▶ **Aim of the task**
After locating the line that contains "(log 94). -/" in the data below, set down exactly that line and each one after it through the line that contains "if tdBlocked r", and nothing more.

Segment Start: Input for this task

-- ==== Sys2Proof/Machine/Exchange.lean ====
section
/-! DEFINITION. What the members of a collective send one another, and in which order (R421, R425, R428, R429, R432,
R433, R436, R442 to R446): rings, owned chunks, and the bolts of every pair of members. -/

namespace Sys2Proof.Machine

/-! ## Fields -/

/-- TYPE. -/
def Coll.ty (c : Coll) : Nat := cdType c.desc
/-- AXIS. -/
def Coll.axis (c : Coll) : Nat := cdAxis c.desc
/-- MODE. -/
def Coll.mode (c : Coll) : Nat := cdMode c.desc
/-- Whether the collective carries a tail (R436). -/
def Coll.tailed (c : Coll) : Bool := cdGrad c.desc == 1 && c.ty ≤ 1
/-- Types that reduce. -/
def Coll.reduces (c : Coll) : Bool := c.ty ≤ 1
/-- Types that gather. -/
def Coll.gathers (c : Coll) : Bool := c.ty == 0 || c.ty == 2
/-- Whether contributions go straight to the owner: pairwise exchange, TOPK and SIGN (R428, R432, R433). -/
def Coll.direct (c : Coll) : Bool := c.reduces && (c.axis == 3 || c.mode ≥ 4)

/-- The update program bound to a collective. -/
def State.boundProg (s : State) (c : Coll) : Option UProg :=
  if cbUprog c.cmd.word = 0 then none else s.uprog c.cmd.die (cbUprog c.cmd.word)

/-- The effective members after the device itself, in ring order, wrapping (R428). -/
def State.peersOf (s : State) (c : Coll) : List Nat :=
  let own := s.ownOn c.axis
  if c.eff.contains own then (c.eff.filter fun m => m > own) ++ c.eff.filter fun m => m < own else []

/-! ## Units -/

/-- The tensor whose elements the bolts of a copy carry (R423). -/
def State.shapeOf (s : State) (c : Coll) : Nat := s.desc (if c.ty = 2 then cdDst c.desc else cdSrc c.desc)

/-- Elements in one bolt: by the wire format, or for RAW as many as R380 puts into 64 bytes (log 94). -/
def State.boltElems (s : State) (c : Coll) : Nat :=
  if c.mode ≥ 1 then wireElems c.mode
  else
    let r := s.shapeOf c
    if tdBlocked r = 1 then (if (tdFm r).width ≤ 8 then 64 else 32) else 2 ^ Nat.log2 (512 / (tdFm r).width)

/-- Elements `a` to `e` − 1 cut into bolts: first element and count. A bolt of a blocked tensor holds one block, or two
whole 8-bit ones. -/
def cutUnits (blocked : Bool) (ext kp : Nat) : Nat → Nat → Nat → List (Nat × Nat)
  | 0, _, _ => []
  | fuel + 1, a, e =>
    if a ≥ e then []
    else
      let o := a % ext
      let one := min (32 - o % 32) (ext - o)
      let n := if blocked then (if kp = 64 ∧ one = 32 then min 64 (ext - o) else one) else kp
      let n := max 1 (min n (e - a))
      (a, n) :: cutUnits blocked ext kp fuel (a + n) e

/-- A range of elements cut. -/
def State.unitsIn (s : State) (c : Coll) (a e : Nat) : List (Nat × Nat) :=
  let r := s.shapeOf c
  cutUnits (c.mode == 0 && tdBlocked r == 1) (tdExt r 0) (s.boltElems c) (e - a) a e

/-- The bolts of a range of blocks. -/
def State.pieceUnits (s : State) (c : Coll) (p : Nat × Nat) : List (Nat × Nat) :=
  s.unitsIn c (32 * p.1) (min (s.cdElems c.desc) (32 * p.2))

/-! ## Rings -/

/-- A ring of R428 or R429: its coordinates in position order, whether it runs in the − direction, its blocks, and
whether its owners exchange with a partner. -/
structure Ring where
  pos : List Nat
  down : Bool
  lo : Nat
  hi : Nat
  pair : Bool
  deriving DecidableEq, Repr

/-- Members of a ring. -/
def Ring.len (r : Ring) : Nat := r.pos.length

/-- Position `t` places back from `q` in the ring's direction. -/
def Ring.back (r : Ring) (q t : Nat) : Nat := (if r.down then q + t else q + t * (r.len - 1)) % max 1 r.len

/-- The next position. -/
def Ring.next (r : Ring) (q : Nat) : Nat := (if r.down then q + (r.len - 1) else q + 1) % max 1 r.len

/-- Blocks of the chunk at position `j`. -/
def Ring.piece (r : Ring) (j : Nat) : Nat × Nat :=
  let p := chunk (r.hi - r.lo) r.len j
  (r.lo + p.1, r.lo + p.2)

/-- The rings of a collective as member `w` sees them (R428, R429). An odd skip ring begins at coordinate 0 (DEDUCED,
log 95). -/
def State.ringsOf (s : State) (c : Coll) (w : Nat) : List Ring :=
  let nb := cdiv (s.cdElems c.desc) 32
  let h := cdiv nb 2
  if c.skip then
    let e := s.extent 4
    [⟨List.range e, false, 0, h, false⟩,
     if e % 2 = 1 then ⟨(List.range e).map fun i => 2 * i % e, false, h, nb, false⟩
     else ⟨(List.range e).filter fun x => x % 2 == w % 2, false, h, nb, true⟩]
  else if c.axis = 1 ∨ c.axis = 2 then [⟨c.eff, false, 0, h, false⟩, ⟨c.eff, true, h, nb, false⟩]
  else [⟨c.eff, false, 0, nb, false⟩]

/-- The pieces of blocks that member `w` owns, in order. -/
def State.piecesOf (s : State) (c : Coll) (w : Nat) : List (Nat × Nat) :=
  (s.ringsOf c w).filterMap fun r => (r.pos.idxOf? w).map r.piece

/-- The bolts of the chunk that member `w` owns. -/
def State.ownedUnits (s : State) (c : Coll) (w : Nat) : List (Nat × Nat) := (s.piecesOf c w).flatMap (s.pieceUnits c)

/-! ## Contributions -/

/-- Groups of 1,024 elements that a member's chunk touches (R432; each owner of a part gets the group, log 96). An empty
piece touches none. -/
def State.groupsOf (s : State) (c : Coll) (w : Nat) : List Nat :=
  nub (((s.piecesOf c w).filter fun p => p.1 < p.2).flatMap fun p =>
    (List.range (cdiv p.2 32 - p.1 / 32)).map fun i => p.1 / 32 + i)

/-- Runs of up to 8 blocks of a member's chunk, one SIGN bolt each (R433). -/
def State.signRuns (s : State) (c : Coll) (w : Nat) : List (Nat × Nat) :=
  (s.piecesOf c w).flatMap fun p => (List.range (cdiv (p.2 - p.1) 8)).map fun i =>
    (p.1 + 8 * i, min p.2 (p.1 + 8 * i + 8))

/-- Contribution bolts that each member sends to the owner `w`. -/
def State.conCount (s : State) (c : Coll) (w : Nat) : Nat :=
  match c.mode with
  | 4 => (s.groupsOf c w).length * cdKq c.desc
  | 5 => (s.signRuns c w).length
  | _ => (s.ownedUnits c w).length

/-! ## Broadcast -/

/-- Distance from the root in the + direction (R443). -/
def State.upFrom (s : State) (c : Coll) (m : Nat) : Nat :=
  let e := max 1 (s.extent c.axis)
  (m + e - cdRoot c.desc) % e

/-- Whether a coordinate lies in the + branch. -/
def State.onUp (s : State) (c : Coll) (m : Nat) : Bool :=
  decide (1 ≤ s.upFrom c m) && decide (s.upFrom c m ≤ s.extent c.axis / 2)

/-- Whether a coordinate lies in a branch. -/
def State.onBranch (s : State) (c : Coll) (up : Bool) (m : Nat) : Bool :=
  m != cdRoot c.desc && s.onUp c m == up

/-- Distance along a branch. -/
def State.branchDist (s : State) (c : Coll) (up : Bool) (m : Nat) : Nat :=
  if up then s.upFrom c m else s.extent c.axis - s.upFrom c m

/-- The farthest of some coordinates along a branch. -/
def State.farthest (s : State) (c : Coll) (up : Bool) (l : List Nat) : Option Nat :=
  (l.filter (s.onBranch c up)).foldl (fun a m => match a with
    | none => some m
    | some x => if s.branchDist c up m > s.branchDist c up x then some m else some x) none

/-- DEST of a branch: its farthest destination in MEMBERS, fenced or not (R443). -/
def State.branchEnd (s : State) (c : Coll) (up : Bool) : Option Nat :=
  s.farthest c up ((List.range 32).filter (bit (cdMembers c.desc)))

/-- The last effective destination of a branch: it returns the credits of the bolts (log 91). -/
def State.branchLast (s : State) (c : Coll) (up : Bool) : Option Nat := s.farthest c up c.eff

/-- The coordinates to which the root sends. -/
def State.branchEnds (s : State) (c : Coll) : List Nat :=
  ([true, false].filterMap fun up => s.branchEnd c up).filter fun m => m != cdRoot c.desc

/-! ## All-to-all -/

/-- Elements of one row of the outermost dimension. -/
def rowElems (r : Nat) : Nat := tdCount r / max 1 (tdExt r (tdRank r))

/-- Ring position of a coordinate. -/
def Coll.posOf (c : Coll) (m : Nat) : Nat := (c.eff.idxOf? m).getD 0

/-- Row 0 of A2A_CNT: the rows for ring position `j` (R446). -/
def State.sendRows (s : State) (c : Coll) (j : Nat) : Int :=
  sext 32 (s.rdElem (s.readCopy c.cmd) (s.desc (cdA2aCnt c.desc)) j)

/-- The bolts of one row at element `base`. -/
def State.rowUnits (s : State) (c : Coll) (r base : Nat) : List (Nat × Nat) :=
  cutUnits (tdBlocked r == 1) (tdExt r 0) (s.boltElems c) (rowElems r) base (base + rowElems r)

/-- First element of the part of ring position `j`. -/
def Coll.partBase (c : Coll) (r j : Nat) : Nat := j * partRows r c.eff.length * rowElems r

/-! ## Bolts between two members -/

/-- What a bolt carries: a partial sum of a ring (the ring, the chunk, the unit), a pair's sum, a final value, the
number of a contribution, a broadcast or copied stretch, or control. -/
inductive Role where
  | part (ring chunk a n : Nat)
  | pair (a n : Nat)
  | final (a n : Nat)
  | con (i : Nat)
  | copy (a n : Nat)
  | row (a n : Nat)
  | tail | done | vote | counts
  deriving DecidableEq, Repr

/-- Kinds of delivered bolts: 0 DATA, 1 A2A, 2 TAIL, 3 DONE, 4 BARRIER, 5 COUNTS. -/
def Role.kind : Role → Nat
  | .row _ _ => 1
  | .tail => 2
  | .done => 3
  | .vote => 4
  | .counts => 5
  | _ => 0

/-- What position `q` of a ring sends to the next one: the reduce-scatter's steps, then the all-gather's (R428). -/
def State.ringRoles (s : State) (c : Coll) (i : Nat) (r : Ring) (q : Nat) : List Role :=
  (if c.reduces && !c.direct then
    (List.range (r.len - 1)).flatMap fun t =>
      (s.pieceUnits c (r.piece (r.back q (t + 1)))).map fun u => Role.part i (r.back q (t + 1)) u.1 u.2
   else []) ++
  if c.gathers then
    (List.range (r.len - 1)).flatMap fun t => (s.pieceUnits c (r.piece (r.back q t))).map fun u => Role.final u.1 u.2
  else []

/-- The data that member `f` sends to member `t`, in order: contributions, then ring by ring, a pair's sums before the
ring whose owners exchange them (the order among rings is DESIGN CHOICE, log 90). TOPK and SIGN contributions go to both
owners of a pair's chunk, which each form the whole sum and exchange nothing (DEDUCED, log 186). -/
def State.dataRoles (s : State) (c : Coll) (f t : Nat) : List Role :=
  (if c.direct then (List.range (s.conCount c t)).map Role.con else []) ++
  if c.axis = 3 then
    (if c.gathers then (s.ownedUnits c f).map fun u => Role.final u.1 u.2 else [])
  else
    (s.ringsOf c f).zipIdx.flatMap fun (r, i) =>
      match r.pos.idxOf? f with
      | none => []
      | some q =>
        (if r.pair && !c.direct && t == f ^^^ 1 then (s.pieceUnits c (r.piece q)).map fun u => Role.pair u.1 u.2 else []) ++
        if r.len > 1 ∧ r.pos.getD (r.next q) f = t then s.ringRoles c i r q else []

/-- Everything that this device sends to coordinate `t`. -/
def State.outRoles (s : State) (c : Coll) (t : Nat) : List Role :=
  let own := s.ownOn c.axis
  match c.ty with
  | 5 => [.vote]
  | 3 =>
    if own = cdRoot c.desc then
      (if (s.branchEnds c).contains t then (s.unitsIn c 0 (s.cdElems c.desc)).map fun u => Role.copy u.1 u.2 else [])
    else if t = cdRoot c.desc then [.done] else []
  | 4 =>
    let r := s.desc (cdSrc c.desc)
    let j := c.posOf t
    ((List.range (s.sendRows c j).toNat).flatMap fun k =>
      (s.rowUnits c r (c.partBase r j + k * rowElems r)).map fun u => Role.row u.1 u.2) ++ [.counts]
  | _ => s.dataRoles c own t ++ if c.tailed then [.tail] else []

/-- Everything that coordinate `f` sends to this device, but for the rows of an ALL_TO_ALL, whose number only its COUNTS
bolt tells. -/
def State.inRoles (s : State) (c : Coll) (f : Nat) : List Role :=
  let own := s.ownOn c.axis
  match c.ty with
  | 5 => [.vote]
  | 3 =>
    if own = cdRoot c.desc then [.done]
    else if f = cdRoot c.desc then (s.unitsIn c 0 (s.cdElems c.desc)).map fun u => Role.copy u.1 u.2 else []
  | 4 => [.counts]
  | _ => s.dataRoles c f own ++ if c.tailed then [.tail] else []

/-- The part of row bolt number `i` in this device's DST, sent by coordinate `f`. -/
def State.rowPlaceOf (s : State) (c : Coll) (f i : Nat) : Nat × Nat :=
  let r := s.desc (cdDst c.desc)
  let base := c.partBase r (c.posOf f)
  let us := s.rowUnits c r base
  let n := max 1 us.length
  let u := us.getD (i % n) (base, 0)
  (u.1 + i / n * rowElems r, u.2)

/-- What the next bolt from coordinate `f` is, if one is expected, for an arriving bolt of kind `k`. -/
def State.nextRole (s : State) (c : Coll) (f k : Nat) : Option Role :=
  if !(s.peersOf c).contains f then none
  else if c.ty = 4 then
    if c.ctrl.any (·.1 == f) then none
    else if k = 5 then some .counts
    else
      let p := s.rowPlaceOf c f (Tab.get 0 c.rx f)
      some (.row p.1 p.2)
  else (s.inRoles c f)[Tab.get 0 c.rx f]?

/-- Whether coordinate `m` ends a branch of this root that no effective destination lies on: its bolts are absorbed
(R445), and nobody can return their credits (log 91). -/
def State.deadBranch (s : State) (c : Coll) (m : Nat) : Bool :=
  c.ty == 3 && s.ownOn c.axis == cdRoot c.desc && (s.branchLast c (s.onUp c m)).isNone

/-- Where this device sends, in order: the effective members after it, or a broadcast's branch ends. -/
def State.targets (s : State) (c : Coll) : List Nat :=
  if c.ty = 3 then
    if s.ownOn c.axis = cdRoot c.desc then (if c.eff.contains (cdRoot c.desc) then s.branchEnds c else [])
    else (s.peersOf c).filter (· == cdRoot c.desc)
  else s.peersOf c

/-- The local context toward a coordinate (R425). -/
def Coll.ctx (c : Coll) (m : Nat) : Nat := cdCtxBase c.desc + m

end Sys2Proof.Machine
end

Segment End: Input for this task

▶ **Response**
/-- Elements in one bolt: by the wire format, or for RAW as many as R380 puts into 64 bytes (log 94). -/
def State.boltElems (s : State) (c : Coll) : Nat :=
  if c.mode ≥ 1 then wireElems c.mode
  else
    let r := s.shapeOf c
    if tdBlocked r = 1 then (if (tdFm r).width ≤ 8 then 64 else 32) else 2 ^ Nat.log2 (512 / (tdFm r).width)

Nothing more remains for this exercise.